• WHAT IS BEING ASKED
In the listing below, find the line containing "step t = exec" and the line containing "s.cfg.initCompare ≤ s.counter ∧". Repeat exactly those two lines and every line between them, nothing more.

• INPUT FOR THIS TASK
/-- The counter wrap (R93). With COMPARE at or below COUNTER, along any steps of the agents that leave COMPARE, the counter
counts up to 2^W - 1, wraps to 0 and counts on with no event, and the tick that makes it 2^W - COUNTER + COMPARE ticks runs
EVENT. And a running counter comes to stand at or above COMPARE only by an accepted INIT that rewrites COMPARE to
INIT_COMPARE while COUNTER is at or above it. -/
def Obligations.CounterWrap : Prop :=
  (∀ (s t : State) (acts rest : List Action),
    s.cfg.WellFormed → s.run = true → 1 ≤ s.compare → s.compare ≤ s.counter → s.counter < s.cfg.span →
    s.pending = acts ++ rest →
    (∀ (k : Nat) (u : State), k ≤ acts.length → core.run k s = .next u → u.compare = s.compare) →
    core.run acts.length s = .next t →
    acts.count .tick < s.cfg.span - s.counter + s.compare →
    (t.counter = (if s.counter + acts.count .tick < s.cfg.span then s.counter + acts.count .tick
        else s.counter + acts.count .tick - s.cfg.span) ∧
      t.phase = s.phase ∧ t.activeCh = s.activeCh ∧ t.run = true) ∧
    (∀ later, rest = .tick :: later →
      (acts.count .tick + 1 = s.cfg.span - s.counter + s.compare →
        step t = exec .event { t with counter := 0, pending := later }) ∧
      (acts.count .tick + 1 < s.cfg.span - s.counter + s.compare →
        step t = .next { t with counter := (t.counter + 1) % s.cfg.span, pending := later }))) ∧
  (∀ s t : State, s.Inv → (s.run = true → s.counter < s.compare) → step s = .next t → t.run = true →
    t.compare ≤ t.counter →
    s.cfg.initCompare ≤ s.counter ∧ t.compare = s.cfg.initCompare ∧
      ∃ bytes rest ch pin addr, s.pending = .write s.cfg.blockBase bytes :: rest ∧
        decodeBytes bytes = .ok (.init ch pin addr) ∧ t.initCount.toNat = s.initCount.toNat + 1)

/-- Slot timing (R104), no host step falling in the slot (the empty list of steps, log 3): after a High event of a channel
with angle a its pin is high for exactly duration(a) ticks, its low segment lasts exactly duration(a) ticks, and then the
next channel has its event. -/
def Obligations.SlotTiming : Prop :=
  ∀ (s : State) (sl : Slot), s.Inv → s.run = true → s.pending = [] → s.phase = .high → s.counter = 0 →
    s.slot? s.activeCh.toNat = some sl →
    ∃ t u, exec .event s = .next t ∧
      (∀ j, j < duration s.cfg sl.angle.toNat → core.run j t = .next { t with counter := j }) ∧
      core.run (duration s.cfg sl.angle.toNat) t = .next u ∧
      (∀ j, j < duration s.cfg sl.angle.toNat → core.run j u = .next { u with counter := j }) ∧
      core.run (duration s.cfg sl.angle.toNat) u = exec .event u ∧
      u.phase = .high ∧ u.activeCh.toNat = (s.activeCh.toNat + 1) % s.cfg.nCh ∧
      (s.activeCh.toNat < s.initCount.toNat →
        t.outBit sl.port.toNat sl.pin.toNat = true ∧ u.outBit sl.port.toNat sl.pin.toNat = false)

/-- Sweep timing (R105), no host step falling in the sweep (the empty list of steps, log 3): from one High event of channel 0
there are exactly `sum over c of 2 x duration(a_c)` ticks to its next one. After them all but the output bits stands as it
stood right after the first, and after no fewer ticks is the machine in the state a High event of channel 0 leaves
(COUNTER = 0, ACTIVE_CH = 0, PHASE = Low; R91, R94). -/
def Obligations.SweepTiming : Prop :=
  ∀ s : State, s.Inv → s.run = true → s.pending = [] → s.phase = .high → s.activeCh = 0 → s.counter = 0 →
    ∃ t v, exec .event s = .next t ∧ core.run s.sweepTicks t = .next v ∧ v = { t with out := v.out } ∧
      ∀ j, 0 < j → j < s.sweepTicks →
        ∃ u, core.run j t = .next u ∧ ¬ (u.counter = 0 ∧ u.activeCh = 0 ∧ u.phase = .low)

/-- The pins in a sweep (R105), no host step falling in it (the empty list of steps, log 3), no two initialized channels on
one pin, and their output bits low before channel 0's High event. Channel c's bit is high for the `duration(a_c)` ticks from
its pulse's start and low for the others of the sweep's P; no two channels' bits are high together; in the high segment of an
initialized channel its bit is high, and in a low segment none is. -/
def Obligations.SweepPinTimes : Prop :=
  ∀ s : State, s.Inv → s.run = true → s.pending = [] → s.phase = .high → s.activeCh = 0 → s.counter = 0 →
    (∀ c sl, c < s.initCount.toNat → s.slot? c = some sl → s.outBit sl.port.toNat sl.pin.toNat = false) →
    (∀ c d slc sld, c < s.initCount.toNat → d < s.initCount.toNat → s.slot? c = some slc → s.slot? d = some sld →
      slc.port = sld.port → slc.pin = sld.pin → c = d) →
    ∃ t, exec .event s = .next t ∧
      (∀ c sl, c < s.initCount.toNat → s.slot? c = some sl →
        s.pulseStart c + 2 * duration s.cfg sl.angle.toNat ≤ s.sweepTicks) ∧
      ∀ j, j < s.sweepTicks → ∃ u, core.run j t = .next u ∧
        (∀ c sl, c < s.initCount.toNat → s.slot? c = some sl →
          (u.outBit sl.port.toNat sl.pin.toNat = true ↔
            s.pulseStart c ≤ j ∧ j < s.pulseStart c + duration s.cfg sl.angle.toNat)) ∧
        (∀ c d slc sld, c < s.initCount.toNat → d < s.initCount.toNat → s.slot? c = some slc → s.slot? d = some sld →
          u.outBit slc.port.toNat slc.pin.toNat = true → u.outBit sld.port.toNat sld.pin.toNat = true → c = d) ∧
        (u.phase = .low → ∀ sl, u.activeCh.toNat < s.initCount.toNat → s.slot? u.activeCh.toNat = some sl →
          u.outBit sl.port.toNat sl.pin.toNat = true) ∧
        (u.phase = .high → ∀ c sl, c < s.initCount.toNat → s.slot? c = some sl →
          u.outBit sl.port.toNat sl.pin.toNat = false)

/-- The event sequence (R103, R107): from a state about to have the High event of channel c, event 2k+1 is the High event
and event 2k+2 the Low event of channel (c + k) mod N_CH. -/
def Obligations.EventsVisitTheChannelsInOrder : Prop :=
  ∀ (s : State) (k : Nat), s.Inv → s.phase = .high →
    (∃ t, takeEvents (2 * k) s = .next t ∧ t.phase = .high ∧
      t.activeCh.toNat = (s.activeCh.toNat + k) % s.cfg.nCh) ∧
    (∃ t, takeEvents (2 * k + 1) s = .next t ∧ t.phase = .low ∧
      t.activeCh.toNat = (s.activeCh.toNat + k) % s.cfg.nCh)

/-- Start-up (R102), from reset, no host step after the INIT (the empty list of steps, log 3): after the first accepted INIT
no event for INIT_COMPARE - 1 ticks, and then the Low event of channel 0, which drives its pin low and moves to
(1 mod N_CH, High). -/
def Obligations.FirstEventAfterReset : Prop :=
  ∀ (c : Config) (w : Word) (pin : Pin) (addr : RegAddr) (port : Nat) (pair : PortAddr),
    c.WellFormed → decode w = .init 0 pin addr → c.ports[port]? = some pair → pair.dirAddr = addr →
    (∀ j, j < c.initCompare →
      ∃ t, core.run (1 + j) ((State.resetWith c).withPending [commandWrite c w]) = .next t ∧
        t.counter = j ∧ t.compare = c.initCompare ∧ t.run = true ∧ t.activeCh = 0 ∧ t.phase = .low) ∧
    (∃ t, core.run (1 + c.initCompare) ((State.resetWith c).withPending [commandWrite c w]) = .next t ∧
      t.counter = 0 ∧ t.compare = duration c c.angleReset ∧ t.activeCh.toNat = 1 % c.nCh ∧ t.phase = .high ∧
      t.outBit port pin.toNat = false)

/-- INIT while a segment is being timed (70_reset_and_hazards.md R156): COUNTER stays, and, with no
later host step (the empty list of steps, log 3), the next event comes when it reaches INIT_COMPARE, after a wrap if it is
already there or past it. -/
def Obligations.LateInitChangesTheSegment : Prop :=
  ∀ (s : State) (w : Word) (pin : Pin) (addr : RegAddr) (port : Nat) (pair : PortAddr),
    s.Inv → s.run = true → s.initCount.toNat < s.cfg.nCh → s.pending = [commandWrite s.cfg w] →
    decode w = .init s.initCount pin addr → s.cfg.ports[port]? = some pair → pair.dirAddr = addr →
    ∃ t, step s = .next t ∧ t.counter = s.counter ∧ t.compare = s.cfg.initCompare ∧
      (s.counter < s.cfg.initCompare →
        core.run (s.cfg.initCompare - s.counter) t = exec .event { t with counter := 0 }) ∧
      (s.cfg.initCompare ≤ s.counter →
        core.run (s.cfg.span - s.counter + s.cfg.initCompare) t = exec .event { t with counter := 0 })

/-- Events recur without limit once RUN = 1 (R109): from every running state of the invariant with no host step left (the
empty list of steps, log 3), an event comes within 2^W ticks. -/
def Obligations.EventsRecur : Prop :=
  ∀ s : State, s.Inv → s.run = true → s.pending = [] →
    ∃ m t, 1 ≤ m ∧ m ≤ s.cfg.span ∧ core.run m s = .next t ∧ exec .event { s with counter := 0 } = .next t ∧
      t.run = true ∧ t.phase ≠ s.phase

/-! ### The angle-to-duration mapper (42_duration_mapper.md) -/

/-- The mapping is strictly increasing, by K for each degree, and so monotonically non-decreasing (R114). -/
def Obligations.DurationIsStrictlyIncreasing : Prop :=
  ∀ c : Config, c.WellFormed →
    (∀ a, a + 1 ≤ 180 → duration c (a + 1) - duration c a = c.k ∧ duration c a < duration c (a + 1)) ∧ 1 ≤ c.k ∧
    (∀ a b, a ≤ b → b ≤ 180 → duration c a ≤ duration c b)

/-- The end points `duration(0) = BASE` and `duration(180) = 180 x K + BASE` (R115). -/
def Obligations.DurationEndPoints : Prop :=
  ∀ c : Config, (duration c 0 = c.dMin ∧ c.dMin = c.base) ∧ (duration c 180 = c.dMax ∧ c.dMax = 180 * c.k + c.base)

/-- Every duration is in [D_MIN, D_MAX], which lies in [1, 2^W - 1], so that what EVENT writes to COMPARE is never 0
and the interval law (`IntervalLaw`, R92) gives exactly duration(a) ticks from the event, which leaves COUNTER = 0 (R116). -/
def Obligations.DurationsFitTheTimer : Prop :=
  (∀ (c : Config) (a : Nat), c.WellFormed → a ≤ 180 →
    1 ≤ c.dMin ∧ c.dMin ≤ duration c a ∧ duration c a ≤ c.dMax ∧ c.dMax ≤ 2 ^ c.w - 1) ∧
  (∀ (s t : State) (sl : Slot), s.Inv → s.slot? s.activeCh.toNat = some sl → exec .event s = .next t →
    1 ≤ t.compare ∧ t.compare ≤ 2 ^ s.cfg.w - 1 ∧
    (s.counter = 0 → t.ticksToEvent = duration s.cfg sl.angle.toNat))

/-- The mapping is injective: a width identifies its angle, `a = (width - BASE) / K`, which is exact (R117). -/
def Obligations.WidthIdentifiesTheAngle : Prop :=
  ∀ c : Config, c.WellFormed →
    (∀ a b, a ≤ 180 → b ≤ 180 → duration c a = duration c b → a = b) ∧
    (∀ a, a ≤ 180 → a = (duration c a - c.base) / c.k ∧ (duration c a - c.base) % c.k = 0)

/-! ### The GPIO pins (43_gpio_toggle.md) -/

/-- The host's write of one GPIO bit (R126): it completes, changes exactly that bit of that register, and no other bit or
field (R124). -/
def Obligations.HostGpioWriteChangesOneBit : Prop :=
  ∀ (s : State) (reg : GpioReg) (port : Nat) (bit : Pin) (v : Bool) (rest : List Action),
    s.cfg.WellFormed → s.Shape → port < s.cfg.nPorts → s.pending = .gpio reg port bit v :: rest →
    ∃ t, step s = .next t ∧
      (∀ q b, t.dirBit q b = if reg = .dir ∧ q = port ∧ b = bit.toNat then v else s.dirBit q b) ∧
      (∀ q b, t.outBit q b = if reg = .out ∧ q = port ∧ b = bit.toNat then v else s.outBit q b) ∧
      t.dir.length = s.dir.length ∧ t.out.length = s.out.length ∧
      t = { s with pending := rest, dir := t.dir, out := t.out }

/-- The level of a pin (R127): OUT where DIR is 1, and Z where DIR is 0. -/
def Obligations.PinLevelFollowsDirAndOut : Prop :=
  ∀ (s : State) (p b : Nat),
    (s.dirBit p b = true → s.outBit p b = true → s.pinLevel p b = .high) ∧
    (s.dirBit p b = true → s.outBit p b = false → s.pinLevel p b = .low) ∧
    (s.dirBit p b = false → s.pinLevel p b = .z)

/-- The SPS never clears a DIR bit (R122). -/
def Obligations.DirBitsAreNeverCleared : Prop :=
  ∀ (i : Instr) (s t : State) (p b : Nat), exec i s = .next t → s.dirBit p b = true → t.dirBit p b = true

/-- The SPS writes no DIR or OUT bit that no initialized channel names (R125): an OUT bit changes only in TICK or EVENT, and
it is the active channel's; a DIR bit changes only in INIT, and it is the bit the channel just initialized names. -/
def Obligations.OnlyNamedGpioBitsChange : Prop :=
  ∀ (i : Instr) (s t : State) (p b : Nat), s.Inv → exec i s = .next t →
    (t.outBit p b ≠ s.outBit p b →
      (i = .tick ∨ i = .event) ∧ s.activeCh.toNat < s.initCount.toNat ∧
        ∃ sl, s.slot? s.activeCh.toNat = some sl ∧ sl.port.toNat = p ∧ sl.pin.toNat = b) ∧
    (t.dirBit p b ≠ s.dirBit p b →
      ∃ ch pin addr sl, i = .init ch pin addr ∧ ch.toNat < t.initCount.toNat ∧
        t.slot? ch.toNat = some sl ∧ sl.port.toNat = p ∧ sl.pin.toNat = b)

/-- The SPS never reads the GPIO registers (R125): two runs of the same steps from states that differ only in DIR and OUT
go on differing only there. -/
def Obligations.PinsNeverInfluenceTheSps : Prop :=
  ∀ (n : Nat) (s t s' : State), s.AgreeOffPins t → core.run n s = .next s' →
    ∃ t', core.run n t = .next t' ∧ s'.AgreeOffPins t'

/-! ### Reset, the invariant and the whole machine -/

/-- The reset values of 10_state.md R40, for every configuration, STATUS reading 0x00000000. -/
def Obligations.ResetValues : Prop :=
  ∀ c : Config, c.WellFormed →
    (∀ ch, ch < c.nCh → ∃ sl, (State.resetWith c).slot? ch = some sl ∧ sl.pin = 0 ∧ sl.port = 0 ∧
      sl.angle.toNat = c.angleReset) ∧
    (State.resetWith c).slots.length = c.nCh ∧
    (State.resetWith c).initCount = 0 ∧ (State.resetWith c).activeCh = 0 ∧ (State.resetWith c).phase = .low ∧
    (State.resetWith c).counter = 0 ∧ (State.resetWith c).compare = 0 ∧ (State.resetWith c).run = false ∧
    (∀ e, (State.resetWith c).flag e = false) ∧
    (State.resetWith c).dir.length = c.nPorts ∧ (∀ r ∈ (State.resetWith c).dir, r = 0x00#8) ∧
    (State.resetWith c).out.length = c.nPorts ∧ (∀ r ∈ (State.resetWith c).out, r = 0x00#8) ∧
    (State.resetWith c).status = 0x00000000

• WRITTEN ANSWER
        step t = exec .event { t with counter := 0, pending := later }) ∧
      (acts.count .tick + 1 < s.cfg.span - s.counter + s.compare →
        step t = .next { t with counter := (t.counter + 1) % s.cfg.span, pending := later }))) ∧
  (∀ s t : State, s.Inv → (s.run = true → s.counter < s.compare) → step s = .next t → t.run = true →
    t.compare ≤ t.counter →
    s.cfg.initCompare ≤ s.counter ∧ t.compare = s.cfg.initCompare ∧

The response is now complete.